Supporting Survivors
Supporting Survivors
When an individual discloses an experience of harassment, sexual assault, relationship violence and/or stalking, that person’s response can significantly impact the individual’s healing process. A person’s response could affect whether they seek additional help and support.
Sometimes individuals may disclose to someone in person. In contrast, others may share openly about their experience through an online platform or public opportunity to speak out.
Whether you are a friend, family member, Resident Advisor, professor, or staff member, there are things you can do and say to support an individual who discloses an incident to you. Listening, validating them, and finding information about resources can be a great place to start. It is imperative to respect an individual’s decisions in what help and support they seek and to let them lead the way in coping and healing.

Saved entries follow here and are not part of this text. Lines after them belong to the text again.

-- ==== Sys2Proof/Certificates/Slice0/Obligations.lean ====
section
/-! DEFINITION. The statements for the provers: each says which rule or section of the spec it formalises. Where it
rests on a decision or an inference of the spec's own (D1 to D32, [derived]), or on a choice of the model, its
docstring says so and names it. -/

open Sys2Proof Sys2Proof.Machine

/-! ### Decoding and encoding -/

/-- A few opcodes written out from R80 and from T7, one at least per family. The opcode values of families 0, E and F
are the spec's general knowledge (D5; assumption 6). -/
def Obligations.DecodesSampleWords : Prop :=
  decode false 0x00E0#16 = .instr .cls ∧ decode false 0x00EE#16 = .instr .ret ∧
  decode false 0x00E1#16 = .instr (.sys 0x0E1#12) ∧ decode false 0x1ABC#16 = .instr (.jp 0xABC#12) ∧
  decode false 0x3055#16 = .instr (.seImm 0 0x55#8) ∧ decode false 0xA2F0#16 = .instr (.ldI 0x2F0#12) ∧
  decode false 0x8AB7#16 = .instr (.subnReg 10 11) ∧ decode false 0x8018#16 = .unknown 0x8018#16 ∧
  decode false 0xD125#16 = .instr (.drw 1 2 5) ∧ decode false 0xE39E#16 = .instr (.skp 3) ∧
  decode false 0xF365#16 = .instr (.ldVxMem 3)

/-- The opcode map, row by row, with every value of every operand field and of every ignored field. It rests on the
spec's decisions D5 to D10 (assumption 6), as R80 marks its rows. -/
def Obligations.OpcodeMapRows : Prop :=
  (decode false 0x00E0#16 = .instr .cls ∧ decode false 0x00EE#16 = .instr .ret) ∧
  (∀ nnn : Addr, nnn ≠ 0x0E0#12 → nnn ≠ 0x0EE#12 → decode false (0x0#4 ++ nnn) = .instr (.sys nnn)) ∧
  (∀ nnn : Addr, decode false (0x1#4 ++ nnn) = .instr (.jp nnn) ∧ decode false (0x2#4 ++ nnn) = .instr (.call nnn) ∧
    decode false (0xA#4 ++ nnn) = .instr (.ldI nnn) ∧ decode false (0xB#4 ++ nnn) = .instr (.jpV0 nnn)) ∧
  (∀ (x : Fin 16) (kk : Byte),
    decode false (0x3#4 ++ BitVec.ofNat 4 x.val ++ kk) = .instr (.seImm x kk) ∧
    decode false (0x4#4 ++ BitVec.ofNat 4 x.val ++ kk) = .instr (.sneImm x kk) ∧
    decode false (0x6#4 ++ BitVec.ofNat 4 x.val ++ kk) = .instr (.ldImm x kk) ∧
    decode false (0x7#4 ++ BitVec.ofNat 4 x.val ++ kk) = .instr (.addImm x kk) ∧
    decode false (0xC#4 ++ BitVec.ofNat 4 x.val ++ kk) = .instr (.rnd x kk)) ∧
  (∀ x y n : Fin 16,
    decode false (0x5#4 ++ BitVec.ofNat 4 x.val ++ BitVec.ofNat 4 y.val ++ BitVec.ofNat 4 n.val) = .instr (.seReg x y) ∧
    decode false (0x9#4 ++ BitVec.ofNat 4 x.val ++ BitVec.ofNat 4 y.val ++ BitVec.ofNat 4 n.val) = .instr (.sneReg x y) ∧
    decode false (0xD#4 ++ BitVec.ofNat 4 x.val ++ BitVec.ofNat 4 y.val ++ BitVec.ofNat 4 n.val) = .instr (.drw x y n)) ∧
  (∀ x y : Fin 16,
    decode false (0x8#4 ++ BitVec.ofNat 4 x.val ++ BitVec.ofNat 4 y.val ++ 0x0#4) = .instr (.ldReg x y) ∧
    decode false (0x8#4 ++ BitVec.ofNat 4 x.val ++ BitVec.ofNat 4 y.val ++ 0x1#4) = .instr (.orReg x y) ∧
    decode false (0x8#4 ++ BitVec.ofNat 4 x.val ++ BitVec.ofNat 4 y.val ++ 0x2#4) = .instr (.andReg x y) ∧
    decode false (0x8#4 ++ BitVec.ofNat 4 x.val ++ BitVec.ofNat 4 y.val ++ 0x3#4) = .instr (.xorReg x y) ∧
    decode false (0x8#4 ++ BitVec.ofNat 4 x.val ++ BitVec.ofNat 4 y.val ++ 0x4#4) = .instr (.addReg x y) ∧
    decode false (0x8#4 ++ BitVec.ofNat 4 x.val ++ BitVec.ofNat 4 y.val ++ 0x5#4) = .instr (.subReg x y) ∧
    decode false (0x8#4 ++ BitVec.ofNat 4 x.val ++ BitVec.ofNat 4 y.val ++ 0x6#4) = .instr (.shr x) ∧
    decode false (0x8#4 ++ BitVec.ofNat 4 x.val ++ BitVec.ofNat 4 y.val ++ 0x7#4) = .instr (.subnReg x y) ∧
    decode false (0x8#4 ++ BitVec.ofNat 4 x.val ++ BitVec.ofNat 4 y.val ++ 0xE#4) = .instr (.shl x)) ∧
  (∀ x : Fin 16,
    decode false (0xE#4 ++ BitVec.ofNat 4 x.val ++ 0x9E#8) = .instr (.skp x) ∧
    decode false (0xE#4 ++ BitVec.ofNat 4 x.val ++ 0xA1#8) = .instr (.sknp x) ∧
    decode false (0xF#4 ++ BitVec.ofNat 4 x.val ++ 0x07#8) = .instr (.ldVxDt x) ∧
    decode false (0xF#4 ++ BitVec.ofNat 4 x.val ++ 0x0A#8) = .instr (.ldVxK x) ∧
    decode false (0xF#4 ++ BitVec.ofNat 4 x.val ++ 0x15#8) = .instr (.ldDtVx x) ∧
    decode false (0xF#4 ++ BitVec.ofNat 4 x.val ++ 0x18#8) = .instr (.ldStVx x) ∧
    decode false (0xF#4 ++ BitVec.ofNat 4 x.val ++ 0x1E#8) = .instr (.addIVx x) ∧
    decode false (0xF#4 ++ BitVec.ofNat 4 x.val ++ 0x29#8) = .instr (.ldFVx x) ∧
    decode false (0xF#4 ++ BitVec.ofNat 4 x.val ++ 0x33#8) = .instr (.ldBVx x) ∧
    decode false (0xF#4 ++ BitVec.ofNat 4 x.val ++ 0x55#8) = .instr (.ldMemVx x) ∧
    decode false (0xF#4 ++ BitVec.ofNat 4 x.val ++ 0x65#8) = .instr (.ldVxMem x))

Mandatory reporting requirement
All UNCSA employees who learn about potential sexual misconduct are required to share that information with the Title IX office. When reported conduct involves suspected abuse or neglect of a minor, the conduct is required to be reported to child protective services(opens in new tab) (opens in new tab).
Support Tips
Disclosing you are a required reporter
We encourage you to remind individuals of your reporting obligations prior to their disclosure. This is not meant to discourage individuals from reporting, but provides them the ability to decide if there is another person who is a confidential resources that they may be more comfortable disclosing to.
Sample Language
“I want you to know I appreciate you coming to me and I am here to support you in any way that I am able. But I want to make sure you know that as a responsible employee, I am required to report concerns of sexual harassment and sexual violence to the Title IX Office.”
“After I report to the Title IX Office, you will receive an email from the Title IX Coordinator with resources and offering to meet with you to discuss additional support or complaint options. It’s up to you to decide if you want to meet with them or not, and moving forward it will be your decision of what you want to do next.”